In this week's New Statesman cover story, Mehdi Hasan argues that the Arab spring has "undermined" claims by atheist intellectuals that religion is a source of violence and conflict.

Hasan highlights the writings of Jawdat Said, a little-known Muslim scholar in Syria whose advocacy of non-violence has helped inspire the protests against Bashar al-Assad's regime. Responding to secular commentators who claim that the non-violent activists behind the Arab spring drew on western, non-Muslim sources for inspiration, Hasan responds:

This isn't just simplistic, but patronising, too. Credit should be given where credit is due. Arab Muslims have been at the forefront of the non-violent protests against the region's tyrants and autocrats – and not just in Syria. In Yemen, the hijab-clad Tawakkol Karman, one of the leading organisers of the non-violent struggle against the tottering dictatorship of the country's US-backed president, Ali Abdullah Saleh, is a devout Muslim and a senior member of al-Islah, the country's conservative Islamic opposition party.

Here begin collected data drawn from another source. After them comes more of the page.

/-- The L4 code nearest to x, the smallest on equal distance (R92, R117), and whether x lies outside the table (R89). -/
def l4Encode (tab : List Rat) (x : Rat) : Nat × Bool :=
  let d := tab.map fun t => rabs (t - x)
  let best := d.foldl min (d.headD 0)
  (d.findIdx (· == best), decide (tab.foldl max (tab.headD 0) < x) || decide (x < tab.foldl min (tab.headD 0)))

/-- Value of an element code in a block with scale `s` and zero point (R68, R82, R83). -/
def elemVal (t : Target) (l4 : List Nat) (s : Rat) (zp code : Nat) : Num :=
  match t with
  | .i4 | .i8 => numOf (((code : Int) - (zp : Int) : Int) * s)
  | .l4 => (decodeF .b16 (l4.getD code 0)).mul (numOf s)
  | _ => (decodeF t.fmt code).mul (numOf s)

/-- Encodes one block: scales, zero point, elements and events (R111, R114, R115, R116, R117, R120, R121). -/
def encodeBlock (c : CastSet) (p : Rat) (u : Nat → Nat) (b : OBlock) : EBlock :=
  let poisoned := b.els.any (·.poison)
  let nonfin := b.els.any fun e => !e.poison && !e.v.finite
  let sp := blockSpan c b.els
  let bs := if c.target = .b16 then (0x38, false)
    else if c.unit then (if sp.1 = 0 then (0, false) else (0x38, false))
    else blockScale sp.1 (reach c) p c.clip8 c.nearest
  let isF8 := c.target == .f8e4 || c.target == .f8e5
  let crush := b2n b.crush + b2n bs.2
  let osat := b2n b.sat
  if c.target = .b16 then
    let rs := b.els.mapIdx fun i e =>
      if e.poison then (⟨.nan, false⟩ : Rounded) else roundF .b16 ⟨c.stoch, u i⟩ c.ovf e.v
    ⟨0x38, 0, rs.map fun r => encodeF .b16 r.val, rs.map (·.val), b.orec, rs.any fun r => !r.val.finite,
      osat + (rs.filter (·.sat)).length, crush, 0⟩
  else if poisoned || (nonfin && !isF8) then
    ⟨0xFF, 0, List.replicate 16 0, List.replicate 16 .nan, b.orec, true, osat, crush, b2n poisoned⟩
  else
    let s8 := if bs.1 = 0 && nonfin then 0x38 else bs.1
    if s8 = 0 then ⟨0, 0, List.replicate 16 0, List.replicate 16 (.zero false), b.orec, false, osat, crush, 0⟩
    else
      let s := s8Val s8 * p
      if c.target.isInt then
        let top : Int := 2 ^ c.target.bits - 1
        let z : Int := if c.symmetric then (if c.target = .i4 then 8 else 128) else max 0 (min top (roundInt (-sp.2 / s)))
        let raw := b.els.mapIdx fun i e => roundIntR ⟨c.stoch, u i⟩ (e.v.rat / s) + z
        let codes := raw.map fun q => (max 0 (min top q)).toNat
        let sats := (raw.filter fun q => decide (q < 0) || decide (top < q)).length
        ⟨s8, z.toNat, codes, codes.map (elemVal c.target c.l4 s z.toNat), b.orec, false, osat + sats, crush, 0⟩
      else if c.target = .l4 then
        let enc := b.els.map fun e => l4Encode (l4Vals c.l4) (e.v.rat / s)
        let codes := enc.map (·.1)
        ⟨s8, 0, codes, codes.map (elemVal .l4 c.l4 s 0), b.orec, false, osat + (enc.filter (·.2)).length, crush, 0⟩
      else
        let rs := b.els.mapIdx fun i e => roundF c.target.fmt ⟨c.stoch, u i⟩ c.ovf (e.v.div (numOf s))
        let codes := rs.map fun r => encodeF c.target.fmt r.val
        ⟨s8, 0, codes, codes.map (elemVal c.target c.l4 s 0), b.orec, codes.any fun k => !(decodeF c.target.fmt k).finite,
          osat + (rs.filter (·.sat)).length, crush, 0⟩

/-! ### The panel record (R122 to R126) -/

/-- Packs 4-bit codes two to a byte, element 2i in bits [3:0] (R7). -/
def packNibbles : List Nat → List Byte
  | a :: b :: r => BitVec.ofNat 8 (a % 16 + 16 * (b % 16)) :: packNibbles r
  | [a] => [BitVec.ofNat 8 (a % 16)]
  | [] => []

/-- The element part of a record. -/
def packCodes (t : Target) (codes : List Nat) : List Byte :=
  match t.bits with
  | 4 => packNibbles codes
  | 8 => codes.map (BitVec.ofNat 8)
  | _ => (codes.map (natLE 2)).flatten

/-- Exact sum of values, then one rounding to B16P (R126, R151); a member that is not finite gives (0x7FC0, +0). -/
def sumPair (vs : List Num) : Pair := if vs.all Num.finite then toPair rne (vs.foldl Num.add (.zero false)) else ⟨nanCode .b16, 0⟩

/-- Full values of an encoded block: an extracted outlier has its record's value at its own place (R126, R135). DESIGN CHOICE (log entry
151): R126 adds the record's value to the decoded value at that place, and R135 makes it the full value; the two differ only where an L4
table holds no zero entry, and there the model takes R135's. -/
def EBlock.full (b : EBlock) : List Num :=
  if b.bad && b.s8 = 0xFF then List.replicate 16 .nan
  else match b.orec with
    | some (i, v) => b.vals.set i v
    | none => b.vals

/-- What names a panel within its tensor and its cast (R124, R125). -/
structure PanelName where
  row : Nat                  -- panel row
  col : Nat                  -- panel column
  profile : Nat
  colony : Nat
  step : Nat                 -- step a rotation by step names
  key : Nat
  base : Nat                 -- rotation base seed
  rotJob : Bool
deriving DecidableEq, Repr

/-- The result of the cast of one panel. -/
structure PanelOut where
  bytes : List Byte
  sat : Nat
  crush : Nat
  nonfin : Nat
  poison : Nat
  outliers : Nat
  ovf : Bool
deriving DecidableEq, Repr

/-- The panel header (table Panel header, R124). -/
def panelHeader (c : CastSet) (nm : PanelName) (pexp : Int) (bad : Bool) (outliers : Nat) : List Byte :=
  let rot := c.rotN != 0
  let n2 := if c.rotN = 32 then 1 else if c.rotN = 64 then 2 else if c.rotN = 128 then 3 else 0
  let flags := b2n rot + 2 * n2 + 8 * b2n (rot && nm.rotJob) + 16 * b2n (c.target.isInt && c.symmetric) + 32 * b2n bad
  natLE 2 (encodeF .b16 (.fin (pow2 pexp))) ++ natLE 1 c.target.code ++ natLE 1 flags ++ natLE 2 outliers ++ natLE 2 c.budget ++
    natLE 2 (if rot then nm.key else 0) ++ natLE 1 nm.profile ++ natLE 1 nm.colony ++ zeros 4 ++
    natLE 8 (if rot && !nm.rotJob then nm.step else 0) ++ natLE 4 nm.row ++ natLE 4 nm.col ++ zeros 32

/-- The cast of one panel (table Cast stages, R95): 128 rows of 128 elements, zeros beyond the tensor; `u row k` is the draw of
element (row, k) of this panel (R179). DESIGN CHOICE (log entry 151): a B16P element outside the canonical form whose two words are finite
and whose sum overflows W32 counts one non-finite event at the first stage. -/
def castPanel (c : CastSet) (nm : PanelName) (u : Nat → Nat → Nat) (rows : List (List Elem)) : PanelOut :=
  let src := rows.map fun r => r.map fun e => (⟨w32 e.v, e.poison⟩ : Elem)
  let nf0 := ((src.map fun r => (r.filter fun e => !e.poison && !e.v.finite).length)).sum
  let rot := src.map fun r => rotateRow c.rotN nm.base nm.key (128 * nm.col) r
  let nf1 := (rot.map (·.2)).sum
  let blocks := (rot.map fun r => chunksOf 16 8 r.1).flatten
  let ob := extractOutliers c.theta c.budget blocks
  let amax := ((ob.1.map fun b => (b.els.filterMap magOf).foldl max 0)).foldl max 0
  let pexp := if c.unit || c.target = .b16 then 0 else panelExp amax (reach c)
  let eb := ob.1.mapIdx fun b o => encodeBlock c (pow2 pexp) (fun i => u (b / 8) (16 * (b % 8) + i)) o
  let vals := chunksOf 8 128 (eb.map EBlock.full)
  let rowVals := vals.map List.flatten
  let rowSums := rowVals.map sumPair
  let colSums := (List.range 128).map fun k => sumPair (rowVals.map fun r => r.getD k (.zero false))
  let recs := (eb.mapIdx fun b e => e.orec.map fun ov =>
    natLE 4 (encodeF .b16 ov.2 + 65536 * b + 2 ^ 26 * ov.1)).filterMap id
  let hdrs := (eb.map fun e =>
    if c.target = .b16 then []
    else if c.target.isInt then natLE 1 e.s8 ++ natLE 1 e.zp ++ natLE 2 e.codes.sum
    else natLE 1 e.s8).flatten
  let bytes := panelHeader c nm pexp (eb.any (·.bad)) recs.length ++ packCodes c.target (eb.map (·.codes)).flatten ++ hdrs ++
    (rowSums.map pairBytes).flatten ++ (colSums.map pairBytes).flatten ++
    recs.flatten ++ zeros (4 * (c.budget - recs.length))
  ⟨bytes, (eb.map (·.sat)).sum, (eb.map (·.crush)).sum, nf0 + nf1, (eb.map (·.poison)).sum, recs.length, decide (c.budget < ob.2) && c.theta != 0⟩

/-- Size of a panel record (table Panel record sizes, R122). -/
def recordSize (t : Target) (cap : Nat) : Nat :=
  (match t with
   | .f4 | .l4 => 10304
   | .i4 => 13376
   | .f8e4 | .f8e5 => 18496
   | .i8 => 21568
   | .b16 => 33856) + 4 * cap

/-- The cast triggers (table Cast triggers, R119), as the bits [0] saturation, [1] crush, [2] outlier overflow. -/
def castTriggers (p : Profile) (sat crush : Nat) (ovf : Bool) (panels : Nat) : Nat :=
  b2n (p.satStrict && decide (p.satLimit * (16384 * panels) < sat * 65536)) +
  2 * b2n (match p.crushLimit with
    | some l => decide (l * (1024 * panels) < crush * 4096)
    | none => false) +
  4 * b2n ovf

end Sys2Proof.Machine
end

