-- ==== Sys2Proof/Machine/Engine.lean ====
section
/-! DEFINITION. Engine.lean: the arithmetic of the matrix engine (R129 to R155, R514): panel records as operands, block values,
narrow runs, promotion, range decisions, output rounding and the finished-tile record. -/
namespace Sys2Proof.Machine
open Sys2Proof

/-! ### Operands -/

/-- A panel record as read: its device address, its bytes, and for each byte whether its sector is poisoned (R138, R234). -/
structure RawRec where
  addr : Nat
  bytes : List Byte
  poison : List Bool
deriving DecidableEq, Repr

/-- A block of an operand: the address of the sector that poisons it, its full values (R135), and the codes and header fields an
integer pair uses (R137). -/
structure Blk where
  poison : Option Nat
  zero : Bool
  scale : Rat
  zp : Nat
  csum : Nat
  codes : List Nat
  vals : List Num
  outl : List (Nat × Num)
deriving DecidableEq, Repr

/-- A block poisoned by the sector at an address. -/
def poisonBlk (a : Nat) : Blk := ⟨some a, false, 0, 0, 0, [], [], []⟩

/-- A zero block. -/
def zeroBlk : Blk := ⟨none, true, 0, 0, 0, List.replicate 16 0, List.replicate 16 (.zero false), []⟩

/-- The fields of a panel header (table Panel header, R124). -/
structure Hdr where
  pscale : Nat
  fmt : Nat
  flags : Nat
  count : Nat
  cap : Nat
  key : Nat
  profile : Nat
  colony : Nat
  step : Nat
  row : Nat
  col : Nat
deriving DecidableEq, Repr

/-- Reads a panel header. -/
def parseHdr (b : List Byte) : Hdr :=
  ⟨field b 0 2, byteAt b 2, byteAt b 3, field b 4 2, field b 6 2, field b 8 2, byteAt b 10, byteAt b 11, field b 16 8, field b 24 4, field b 28 4⟩

/-- The rotation settings a GEMM compares: size, base, key, and the step for rot_base step (R104). -/
def rotOf (h : Hdr) : Nat × Nat × Nat × Nat :=
  if bitAt h.flags 0 then (1 + slice h.flags 2 1, b2n (bitAt h.flags 3), h.key, if bitAt h.flags 3 then 0 else h.step) else (0, 0, 0, 0)

/-- The factor exponent f of R136 of an operand rotated with n = 32 or n = 128. -/
def rotF (h : Hdr) : Nat := if bitAt h.flags 0 && (slice h.flags 2 1 == 1 || slice h.flags 2 1 == 3) then 1 else 0

/-- The first poisoned byte among bytes `i` to `i + k − 1`. -/
def firstPoison (p : List Bool) (i k : Nat) : Option Nat := (((p.drop i).take k).findIdx? id).map (i + ·)

/-- Element code `e` of a record's element part. -/
def codeAt (t : Target) (bs : List Byte) (e : Nat) : Nat :=
  match t.bits with
  | 4 => (byteAt bs (64 + e / 2) / 16 ^ (e % 2)) % 16
  | 8 => byteAt bs (64 + e)
  | _ => field bs (64 + 2 * e) 2

/-- Size of the element part of a record (R122). -/
def elemSize (t : Target) : Nat := match t.bits with | 4 => 8192 | 8 => 16384 | _ => 32768

/-- Size of one block header entry (R123). -/
def entrySize (t : Target) : Nat := if t.isInt then 4 else if t = .b16 then 0 else 1

/-- The outlier records of a panel: block, element, value (R109). -/
def outliersOf (t : Target) (bs : List Byte) (n : Nat) : List (Nat × Nat × Num) :=
  let base := 64 + elemSize t + 1024 * entrySize t + 1024
  (List.range n).map fun s =>
    let w := field bs (base + 4 * s) 4
    (slice w 25 16, slice w 29 26, decodeF .b16 (slice w 15 0))

/-- Offset of the row sums in a record (R122). -/
def sumsAt (t : Target) : Nat := 64 + elemSize t + 1024 * entrySize t

/-- What poisons every block of a record (R138, R514): `wrong` marks a header without the format, the outlier_cap or the place that
R514 requires. -/
def panelBad (t : Target) (raw : RawRec) (wrong : Bool) : Option Nat :=
  let h := parseHdr raw.bytes
  if wrong then some 0
  else match firstPoison raw.poison 0 64 with
  | some i => some i
  | none => if !panelScaleOk h.pscale then some 0 else firstPoison raw.poison (sumsAt t + 1024) (4 * h.cap)

/-- What poisons a block: its elements or its header entry, from a poisoned sector, or an invalid S8 (R138). -/
def blockBad (t : Target) (raw : RawRec) (b s8 : Nat) : Option Nat :=
  let es := entrySize t
  let hoff := 64 + elemSize t + es * b
  match firstPoison raw.poison (64 + 2 * t.bits * b) (2 * t.bits) with
  | some i => some i
  | none => match firstPoison raw.poison hoff es with
    | some i => some i
    | none => if s8Invalid s8 then some hoff else none

/-- Block `b` of a record in format `t` (R71, R73, R74, R135, R138). `bad` poisons the whole panel. -/
def blockOf (t : Target) (l4 : List Nat) (raw : RawRec) (bad : Option Nat) (ps : Rat) (outs : List (Nat × Nat × Num)) (b : Nat) : Blk :=
  let bs := raw.bytes
  let hoff := 64 + elemSize t + entrySize t * b
  let s8 := if t = .b16 then 0x38 else byteAt bs hoff
  match (match bad with | some i => some i | none => blockBad t raw b s8) with
  | some i => poisonBlk ((raw.addr + i) / 64 * 64)
  | none =>
    if s8 = 0 then zeroBlk
    else
      let zp := if t = .i4 then byteAt bs (hoff + 1) % 16 else if t = .i8 then byteAt bs (hoff + 1) else 0
      let cs := if t.isInt then field bs (hoff + 2) 2 else 0
      let codes := (List.range 16).map fun i => codeAt t bs (16 * b + i)
      let sc := (if t = .b16 then 1 else s8Val s8) * ps
      let vals := codes.map (elemVal t l4 sc zp)
      let mine := outs.filterMap fun o => if o.1 = b then some o.2 else none
      ⟨none, false, sc, zp, cs, codes, mine.foldl (fun v o => v.set o.1 o.2) vals, mine⟩

/-- A record of an operand read in format `t` (R514): its rows of blocks. -/
def panelRows (t : Target) (l4 : List Nat) (raw : RawRec) (wrong : Bool) : List (List Blk) :=
  let h := parseHdr raw.bytes
  let bad := panelBad t raw wrong
  let outs := if bad.isSome then [] else outliersOf t raw.bytes (min h.count h.cap)
  chunksOf 8 128 ((List.range 1024).map (blockOf t l4 raw bad (decodeF .b16 h.pscale).rat outs))

/-- The `n`-th group of 128 sums of a record, 0 its row sums and 1 its column sums; a sum from a poisoned sector is a NaN (R126,
R200). -/
def panelSums (t : Target) (raw : RawRec) (n : Nat) : List Num :=
  (List.range 128).map fun k =>
    let i := sumsAt t + 512 * n + 4 * k
    if (firstPoison raw.poison i 4).isSome then .nan else pairVal (pairOf raw.bytes i)

/-- The block value of a pair (R136, R137, R139): none where either block is poisoned; the flag says the pair was skipped. -/
def blockValue (f : Nat) (isInt : Bool) (a b : Blk) : Option Num × Bool :=
  if a.poison.isSome || b.poison.isSome then (none, false)
  else if a.zero || b.zero then (some (.zero false), true)
  else if isInt then
    let qq : Int := ((List.zipWith (fun x y => x * y) a.codes b.codes).sum : Nat)
    let core : Int := qq - (b.zp : Int) * (a.csum : Int) - (a.zp : Int) * (b.csum : Int) + 16 * (a.zp : Int) * (b.zp : Int)
    let pos := (List.range 16).filter fun i => a.outl.any (·.1 == i) || b.outl.any (·.1 == i)
    let side := pos.foldl (fun acc i => acc.add ((a.vals.getD i (.zero false)).mul (b.vals.getD i (.zero false)))) (numOf (core * (a.scale * b.scale)))
    (some (match side with | .zero _ => .zero false | v => v.scale2 (-(f : Int))), false)
  else
    let s := (List.zipWith Num.mul a.vals b.vals).foldl Num.add (.zero false)
    (some (match s with | .zero _ => .zero false | v => v.scale2 (-(f : Int))), false)
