/-- The part of a started tile descriptor on one logical tile of its share. -/
structure Part where
  tile : Nat
  first : Nat                -- first unit of the share (output-tile column or row, row, panel row)
  count : Nat
  next : Nat                 -- ordinal of the next output tile to accumulate
  total : Nat
  drained : Nat
  block : List Byte          -- port block, read once when the share starts (R397)
  opA : OpSrc                -- operands of a GEMM
  opB : OpSrc
  segA : Nat                 -- segments read of the current output tile (R412)
  segB : Nat
  select : Option Bool       -- the fraction's choice, made when the first pass of the current output tile starts (R203)
  gotA : List PB
  gotB : List PB
  unit : Bool                -- a ladder unit (R182)
  rung : Nat
  startRung : Nat
  cur : Nat                  -- triggers of the rung's cast
  trig : Nat                 -- triggers seen at every rung
  castIn : List (Nat × Nat × List (List Elem))   -- inputs of the CASTW stage: first row and column within the share, rows
  sat : Nat                  -- events of the rung's cast
  crush : Nat
  panels : Nat
  ovf : Bool
  castDone : Bool            -- the rung's cast has ended; LADDER_MOVE decides
  resolved : Bool
  reported : Bool
  range : Bool
deriving DecidableEq, Repr

/-- A started descriptor that is not complete. -/
structure Active where
  uid : Nat
  ring : Nat
  place : Nat                -- place in the ring, and the ring's count of enables when it started
  gen : Nat
  bytes : List Byte
  iota : Nat
  indexed : Bool             -- took an operation index
  reads : List (Nat × Nat)   -- ranges it reads and writes: device address and length (R391)
  writes : List (Nat × Nat)
  step : Nat
  parts : List Part
  status : Nat
  nonfin : Nat
  poison : List (Nat × Nat)  -- classes of poison consumed (rows of the table Poison rules) and first address
  wait : List (List Nat)     -- outstanding requests of a collective: owner, entry, offset, length, destination
  done : Bool                -- every effect of its own has happened
  kept : List (Nat × List PB × Nat)  -- writes held until nothing can refuse the descriptor (R297): address, bytes, entry it versions plus 1
  mem : List Nat             -- values the kind keeps
  hold : Bool                -- completion withheld for the close of the step (R410)
deriving DecidableEq, Repr

/-! ### The step (R49 to R65, R335 to R348) -/

/-- A retraction of this module that waits for RETRACT_DONE, or one received that waits to be answered (R337, R338). -/
structure Retract where
  moduleId : Nat
  mb : Nat
  peers : List Nat
  cause : Nat
  consumed : Bool
  uses : List (Nat × Nat × Nat)      -- chain, bucket and the run id whose completion ends the use of the retracted data
  mbs : List Nat             -- own micro-batches withdrawn because they used it
deriving DecidableEq, Repr
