/-- The failed units of a swatch, one entry each: unit kind and event unit (R464, R483). -/
def swatchFailures (r : SwatchResult) : List (Nat × Nat) :=
  (badTiles r).map (fun p => (0, p)) ++ ((List.range 8).filter r.nmes.contains).map (fun m => (1, m)) ++
    ((List.range 8).filter fun m => !(badChannels r m).isEmpty).map (fun m => (2, m)) ++
    ((List.range 8).filter fun m => (badSlices r).contains m || (badMerges r).contains m).map (fun m => (3, m)) ++
    (if badTables r then [(4, 0xFFFF)] else []) ++ ((List.range 32).filter r.ports.contains).map (fun p => (5, p)) ++
    (if r.security then [(6, 0xFFFF)] else [])

/-- MD_SELFTEST.first_fail of M-die m (R252). -/
def firstFail (r : SwatchResult) (m : Nat) : Nat :=
  match badChannels r m with
  | p :: _ => p
  | [] => if (badSlices r).contains m then 0x40 else if (badMerges r).contains m then 0x41 else 0xFF

/-- The swatch puts the module into FAULT (table Swatch contents, R251). -/
def swatchFault (r : SwatchResult) : Bool :=
  (swatchFailures r).any fun u => u.1 != 0 && u.1 != 5

/-- Unusable tiles of a C-die. -/
def Dev.unusableOn (d : Dev) (c : Nat) : Nat := ((List.range 26).filter fun t => let x := d.tile (26 * c + t); x.failed || x.fenced).length

/-- Changes every port. -/
def Dev.allPorts (d : Dev) (f : Nat → Port → Port) : Dev := (List.range 32).foldl (fun d p => d.setPort p (f p)) d

/-- SWATCH_END: orders 8 to 10 of the table Power-up (R460, R463, R464). -/
def execSwatchEnd (r : SwatchResult) (s : State) : Host.Outcome State Fault Refusal :=
  nextS s fun s =>
    if s.d.ctl.state ≠ 2 ∨ s.pwr.bootOrder ≠ 7 ∨ s.pwr.stopped = true then s
    else
      let d1 := (List.range 104).foldl (fun d p => d.setTile p fun t => { t with failed := (badTiles r).contains p, fenced := false }) s.d
      let d2 := (List.range 8).foldl (fun d m => d.setMdie m fun x =>
        { x with selfDone := true, selfPass := firstFail r m == 0xFF, selfFirst := firstFail r m }) d1
      let d3 := (swatchFailures r).foldl (fun d u => d.logEv 2 0x0002 u.2 (natLE 1 u.1 ++ natLE 1 (Config.swatchTest u.1 u.2)) 0) d2
      let summary := natLE 1 (b2n (decide (8192 ≤ d3.retired.length))) ++ ((List.range 4).map fun c => natLE 1 (d3.unusableOn c)).flatten ++
        zeros 3 ++ natLE 4 (((List.range 32).map fun p => if r.ports.contains p then 2 ^ p else 0).sum)
      let d4 := (d3.logEv 2 0x0001 0xFFFF summary 0).fillSram
      let d5 := d4.allPorts fun p x => if r.ports.contains p then { x with link := 4, held := true } else { x with link := if x.enable then 1 else 4, held := false }
      { s with pwr := { s.pwr with bootOrder := 10 }, d := if swatchFault r then d5.enterFault else d5.setState 3 }
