-- ==== Sys2Proof/Machine/Load.lean ====
section
/-! DEFINITION. Load.lean: the load of a pattern and the moult (R365 to R368, R378 to R387, R20 to R24, R287). -/
namespace Sys2Proof.Machine
open Sys2Proof

/-! ### Reading and verifying a container (table Load orders 2 and 3) -/

/-- The key of a slot: slot 0 from OTP unless it is disabled, the others while they are active (R367, R492). -/
def Sec.patternKey (x : Sec) (slot : Nat) : Option (List Byte) :=
  if slot = 0 then (if x.slot0Disabled then none else some (Config.otpKey x.otp 1))
  else match tlook x.slots slot with | some k => if k.1 = 1 then some k.2 else none | none => none

/-- The first byte of a read that comes from a poisoned sector. -/
def poisonFree (bs : List PB) (base : Nat) : Except PatErr Unit :=
  match bs.findIdx? (·.2) with | some i => .error ⟨0x0B, 0, base + i⟩ | none => .ok ()

/-- A container as read: header, directory and digest. -/
structure Container where
  header : Header
  sects : Tab Sect
  digest : List Byte
deriving DecidableEq, Repr

/-- Reads a container at a device address and verifies its signature. -/
def State.readContainer (s : State) (kinds : List Nat) (base : Nat) : Except PatErr Container × Dev :=
  let d := s.d
  if d.mapped base 256 = false then (.error ⟨0x02, 0, 8⟩, d)
  else
    let h := d.read base 256
    let head : Except PatErr Header := do
      poisonFree h.1 0
      parseHeader kinds s.sec.glbRev (h.1.map (·.1))
    match head with
    | .error e => (.error e, h.2)
    | .ok x =>
      if d.mapped base x.length = false then (.error ⟨0x02, 0, 8⟩, h.2)
      else
        let v := h.2.read base x.length
        let bs := v.1.map (·.1)
        let whole : Except PatErr Container := do
          poisonFree ((v.1.drop 256).take (16 * x.sections)) 256
          let sects ← parseDirectory bs x
          poisonFree v.1 0
          let sig := (tlook sects 15).getD ⟨0, 0, []⟩
          let digest := shake256 (bs.take sig.off) 64
          match s.sec.patternKey (byteAt sig.bytes 0) with
          | none => .error ⟨0x05, 0, 0⟩
          | some k => if Config.slhVerify k digest (sig.bytes.drop 64) then .ok ⟨x, tdel sects 15, digest⟩ else .error ⟨0x06, 0, 0⟩
        (whole, v.2)

/-! ### Tile faults (order 5; R22, R24) -/

/-- Physical tiles that no pattern may bind. -/
def Dev.unusable (d : Dev) (p : Nat) : Bool := let t := d.tile p; t.failed || t.fenced

/-- Binds the logical tiles of one C-die: `held` are bindings that stand; of the others, each whose tile is unusable takes its first-choice
understudy, or the other one. -/
def Dev.bindDie (d : Dev) (tiles : List TileBind) (held : Tab Nat) (c : Nat) : Tab Nat :=
  let ls := (List.range 24).map (24 * c + ·)
  let record (l : Nat) : TileBind := tiles.getD l ⟨0, 0, none⟩
  let stands (l : Nat) : Bool := thas held l && !ls.any fun k => k != l && (record k).phys == tget 0 held l
  let own := (ls.filter fun l => !stands l && !d.unusable (record l).phys).map fun l => (l, (record l).phys)
  let kept := (ls.filter stands).map fun l => (l, tget 0 held l)
  let rest := ls.filter fun l => !stands l && d.unusable (record l).phys
  let bound := ls.map fun l => (record l).phys
  let spare := ((List.range 26).map (26 * c + ·)).filter fun p => !bound.contains p && !d.unusable p
  (rest.foldl (fun (acc : Tab Nat × List Nat) l =>
    let p := if acc.2.contains (record l).first then (record l).first else acc.2.headD (record l).phys
    (tset acc.1 l p, acc.2.filter (· != p))) ((own ++ kept).foldl (fun t e => tset t e.1 e.2) [], spare.filter fun p => !kept.any fun e => e.2 == p)).1

/-- The resolved tile map, by logical tile; refused where a C-die has more unusable tiles than understudies (R24). -/
def Dev.bindTiles (d : Dev) (tiles : List TileBind) (held : Tab Nat) : Except PatErr (List Nat) :=
  match (List.range 4).find? fun c => decide (2 < d.unusableOn c) with
  | some c => .error ⟨0x09, 0, c⟩
  | none => .ok ((List.range 4).flatMap fun c => (d.bindDie tiles held c).map (·.2))

/-- A tile without work, with its counters and marks (R455). -/
def idleTile (t : Tile) (l : Option Nat) (service : Bool) : Tile :=
  { t with
    logical := l, service := service, banks := [], queue := List.replicate 4 qentry0, qHead := 0, qTail := 0, remap := [], checks := [],
    overflowChecks := [], posted := 0 }

/-- The logical tile that a resolved map gives a physical tile. -/
def heldBy (bind : List Nat) (p : Nat) : Option Nat := (bind.zipIdx.find? fun e => e.1 == p).map (·.2)

/-- Writes a resolved map: the tiles for which `fresh` holds lose their work and their scratchpad's contents. -/
def Dev.rebind (d : Dev) (tiles : List TileBind) (bind : List Nat) (fresh : Nat → Bool) : Dev :=
  let d1 := (List.range 104).foldl (fun d p =>
    let l := heldBy bind p
    let sub' := match l with | some l => ((tiles[l]?).map (·.phys)) != some p | none => false
    if fresh p then d.setTile p fun t => idleTile t l sub' else d) d
  let keep (k : Nat) : Bool := decide (k < 0xB000000000) || !fresh ((k - 0xB000000000) / 0x400000)
  { d1 with mem := { d1.mem with cells := d1.mem.cells.filter fun c => keep c.1, bad := d1.mem.bad.filter fun c => keep c.1 } }

/-! ### The load (table Load orders 6 to 9) -/

/-- The cache steps of a plan: where c changes, the M-die writes its dirty lines back first and its cache begins empty (R224). -/
def Dev.setCache (d : Dev) (steps : List Nat) : Dev :=
  (List.range 8).foldl (fun d m =>
    let c := steps.getD m 0
    if c = (d.mdie m).cacheSteps then d else (d.writeBackOf m).setMdie m fun x => { x with cacheSteps := c, cache := [] }) d

/-- A peer context without a peer: what it counts since BOOT stays (R295). -/
def freshPeer (p : Peer) : Peer := { peer0 with joins := p.joins, departures := p.departures, missedTotal := p.missedTotal }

Citing Buddhist campaigners in Burma and Tibet and Jewish peace campaigners in Israel, and referring to the work of Mahatma Gandhi and Martin Luther King, Hasan writes:

Countless non-violent campaigns of resistance across the world today have been inspired and bolstered by individuals and groups rooted in religion.

 

Norman Lamont: The euro is strangling the world economy

In the Economics Column, Norman Lamont, chancellor of the exchequer under John Major from 1990-93, dissects the current eurozone crisis and looks back on tensions between the UK and Germany in 1992 over the European Exchange Rate Mechanism (ERM):

Now all the talk is of fiscal union," Lamont writes. "But the Germans do not mean what we mean by fiscal union." For the UK, this would mean a common treasury and tax system, under a single finance minister; by the German definition, however, it means "more rules, more restrictions, more external supervision of national budgets". According to Lamont: "That is unlikely to work."

If the eurozone achieves fiscal union through treaty changes, he warns, the UK must be sure to protect its own interests:

The government may have to invoke the so-called Luxembourg compromise, a little-used provision conceded to General de Gaulle, which allows governments in extremis to opt out of measures affecting important national interests.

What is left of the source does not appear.